[Data entries]
/-- Settles O13: an encoding is decoded by its operation code (`decode_word0`) or its token (`ofPidByte_tokenFor`), and
each operand is read from the field that the form of its record puts it in. -/
theorem decodeOfEncode : Obligations.DecodeOfEncode := by
  intro i hwf
  cases i with
  | bdtInit | bdtSetBc | bdtSetAddr | bdtSetCtrl | bdtReadCtrl | bdtReadBc | bdtReadAddr =>
    simp [encode, handleRecord, decode_word0, decodeOp, Record.handle, ep_word0, dir_word0, par_word0, b_word0,
      low16_of_word]
  | flipBuf | flipData | clearToggles | readToggles =>
    simp [encode, channelRecord, decode_word0, decodeOp, ep_word0, dir_word0]
  | statEncode => simp [encode, decode_word0, decodeOp, ep_word0, dirBit_word0, parBit_word0]
  | statDecode | statToHandle | reqRecipient | reqType | reqDirection | ctrlSetupView | ctrlResultView =>
    simp [encode, byteRecord, decode_word0, decodeOp, b_word0]
  | notBuf t => simp only [encode, byteRecord, decode_word0, decodeOp, b_word0, bufferToggle_ofBit_operand]
  | notData t => simp only [encode, byteRecord, decode_word0, decodeOp, b_word0, dataToggle_ofBit_operand]
  | oddReset | statPop | barrier | setupFetch => simp [encode, plainRecord, decode_word0, decodeOp]
  | requestType d t r => exact (decode_word0 ..).trans (decodeOp_requestType d t r _ _)
  | setupEncode p => exact (decode_word0 ..).trans (decodeOp_setupEncode p _)
  | ctrlPack f => exact (decode_word0 ..).trans (decodeOp_ctrlPack f _ _)
  | setupDecode s =>
    have hlen : s.length = 8 := by simpa [Instr.wellFormed] using hwf
    simp [encode, plainRecord, decode_word0, decodeOp, bytesOfWord_wordAt hlen]
  | memStore1 | memStore2 | memStore4 | memLoad1 | memLoad2 | memLoad4 =>
    simp [encode, memRecord, decode_word0, decodeOp, sz_word0, low8_of_word, low16_of_word]
  | sieSetup | sieOut | sieIn => simp [encode, decode, decodeHostStep, ofPidByte_tokenFor, endp_tokenFor]

end Sys2Proof
end

section
/-! PROOFS. Which records spell an operation (R105, R110): the decoder, the words of the claims and the table of masks
agree on it. -/

namespace Sys2Proof

open Sys2Proof.Machine

/-! ## Operation codes as numbers -/

theorem ofByte_eq_some_iff {b : Byte} {o : Opcode} : Opcode.ofByte b = some o ↔ b = o.toByte := by
  constructor
  · intro ho
    unfold Opcode.ofByte at ho
    split at ho <;> cases ho
    all_goals exact BitVec.eq_of_toNat_eq ‹_›
  · rintro rfl
    exact ofByte_toByte o

/-- The 31 operation codes of R102 as the claims list them. -/
def opcodeNumbers : List Nat :=
  [0x01, 0x02, 0x03, 0x04, 0x05, 0x06, 0x07, 0x10, 0x11, 0x12, 0x13, 0x14, 0x20, 0x21, 0x22, 0x23, 0x30, 0x31, 0x32,
    0x33, 0x34, 0x35, 0x36, 0x37, 0x38, 0x39, 0x3A, 0x40, 0x41, 0x42, 0x43]

theorem mem_opcodeNumbers_iff (b : Byte) : b.toNat ∈ opcodeNumbers ↔ ∃ o : Opcode, b = o.toByte := by
  constructor
  · intro hb
    have hsome : ∀ n ∈ opcodeNumbers, (Opcode.ofByte (BitVec.ofNat 8 n)).isSome := by decide
    obtain ⟨o, ho⟩ := Option.isSome_iff_exists.1 (hsome _ hb)
    exact ⟨o, ofByte_eq_some_iff.1 (by simpa using ho)⟩
  · rintro ⟨o, rfl⟩
    cases o <;> decide

/-- The two operation codes that `SZ` is part of (R105). -/
def Opcode.isSized (o : Opcode) : Prop := o = .memStore ∨ o = .memLoad

theorem toByte_mem_sizedNumbers_iff (o : Opcode) : o.toByte.toNat ∈ [0x41, 0x42] ↔ o.isSized := by
  unfold Opcode.isSized
  cases o <;> decide

/-- The record spells operation code `o`: bits 7:0 are 0, `OP` is its code, and `SZ` is not reserved where it counts
(R105). -/
structure SpellsOpcode (r : Record) (o : Opcode) : Prop where
  lowZero : r.low = 0#8
  opIs    : r.op = o.toByte
  sizeOk  : o.isSized → r.sz ≠ 3#2

theorem low_eq_zero_iff (r : Record) : r.low = 0#8 ↔ r.w0.toNat % 2 ^ 8 = 0 := by
  rw [← BitVec.toNat_inj, Record.low, extract_toNat, BitVec.toNat_ofNat]
  simp

theorem op_toNat (r : Record) : r.op.toNat = r.w0.toNat / 2 ^ 24 := by
  rw [Record.op, extract_toNat]
  omega

theorem sz_eq_three_iff (r : Record) : r.sz = 3#2 ↔ r.w0.toNat / 2 ^ 16 % 4 = 3 := by
  rw [← BitVec.toNat_inj, sz_toNat]
  rfl

/-- R105 in the words of the claims and by fields. -/
theorem not_spellsNothing_iff (r : Record) : ¬ SpellsNothing r.w0 ↔ ∃ o, SpellsOpcode r o := by
  have hcodes := mem_opcodeNumbers_iff r.op
  unfold SpellsNothing
  rw [ne_eq, ← low_eq_zero_iff, ← op_toNat, ← sz_eq_three_iff, ← opcodeNumbers, hcodes]
  constructor
  · intro h
    push Not at h
    obtain ⟨hlow, ⟨o, ho⟩, hsz⟩ := h
    exact ⟨o, hlow, ho, fun hs => hsz (ho ▸ (toByte_mem_sizedNumbers_iff o).2 hs)⟩
  · rintro ⟨o, hlow, ho, hsz⟩ (h | h | ⟨h, h3⟩)
    · exact h hlow
    · exact h ⟨o, ho⟩
    · exact hsz ((toByte_mem_sizedNumbers_iff o).1 (ho ▸ h)) h3

/-! ## The decoder -/

/-- Every operation the decoder answers is well formed (R103). -/
theorem decodeOp_wellFormed {r : Record} {o : Opcode} {i : Instr} (h : decodeOp r o = .ok i) : i.wellFormed = true := by
  cases o <;> simp only [decodeOp] at h
  case memStore | memLoad => split at h <;> cases h <;> rfl
  all_goals cases h; rfl

/-- An operation code has its operands in every record, but for the reserved size of a memory operation (R105). -/
theorem decodeOp_isOk_iff (r : Record) (o : Opcode) : (∃ i, decodeOp r o = .ok i) ↔ (o.isSized → r.sz ≠ 3#2) := by
  have hsz : r.sz = 0#2 ∨ r.sz = 1#2 ∨ r.sz = 2#2 ∨ r.sz = 3#2 := by
    generalize r.sz = z
    revert z
    decide
  unfold Opcode.isSized
  cases o
  case memStore | memLoad => rcases hsz with h | h | h | h <;> simp [decodeOp, h]
  all_goals simp [decodeOp]

theorem decodeRecord_eq_ok_iff (r : Record) (i : Instr) :
    decodeRecord r = .ok i ↔ r.low = 0#8 ∧ ∃ o, r.op = o.toByte ∧ decodeOp r o = .ok i := by
  simp only [← ofByte_eq_some_iff]
  unfold decodeRecord
  split
  case isTrue hlow => cases ho : Opcode.ofByte r.op <;> simp [hlow]
  case isFalse hlow => simp [hlow]

theorem decode_command_isOk_iff (r : Record) :
    (∃ i, decode (.command r) = .ok i) ↔ ¬ SpellsNothing r.w0 := by
  simp only [not_spellsNothing_iff, decode, decodeRecord_eq_ok_iff]
  constructor
  · rintro ⟨i, hlow, o, ho, hi⟩
    exact ⟨o, hlow, ho, (decodeOp_isOk_iff r o).1 ⟨i, hi⟩⟩
  · rintro ⟨o, hlow, ho, hsz⟩
    obtain ⟨i, hi⟩ := (decodeOp_isOk_iff r o).2 hsz
    exact ⟨i, hlow, o, ho, hi⟩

__Exercise details__
Restate, word for word and with nothing added, the lines from the beginning of the records above through the line that contains "(decodeOp_setupEncode p _)".

__Response below__
/-- Settles O13: an encoding is decoded by its operation code (`decode_word0`) or its token (`ofPidByte_tokenFor`), and
each operand is read from the field that the form of its record puts it in. -/
theorem decodeOfEncode : Obligations.DecodeOfEncode := by
  intro i hwf
  cases i with
  | bdtInit | bdtSetBc | bdtSetAddr | bdtSetCtrl | bdtReadCtrl | bdtReadBc | bdtReadAddr =>
    simp [encode, handleRecord, decode_word0, decodeOp, Record.handle, ep_word0, dir_word0, par_word0, b_word0,
      low16_of_word]
  | flipBuf | flipData | clearToggles | readToggles =>
    simp [encode, channelRecord, decode_word0, decodeOp, ep_word0, dir_word0]
  | statEncode => simp [encode, decode_word0, decodeOp, ep_word0, dirBit_word0, parBit_word0]
  | statDecode | statToHandle | reqRecipient | reqType | reqDirection | ctrlSetupView | ctrlResultView =>
    simp [encode, byteRecord, decode_word0, decodeOp, b_word0]
  | notBuf t => simp only [encode, byteRecord, decode_word0, decodeOp, b_word0, bufferToggle_ofBit_operand]
  | notData t => simp only [encode, byteRecord, decode_word0, decodeOp, b_word0, dataToggle_ofBit_operand]
  | oddReset | statPop | barrier | setupFetch => simp [encode, plainRecord, decode_word0, decodeOp]
  | requestType d t r => exact (decode_word0 ..).trans (decodeOp_requestType d t r _ _)
  | setupEncode p => exact (decode_word0 ..).trans (decodeOp_setupEncode p _)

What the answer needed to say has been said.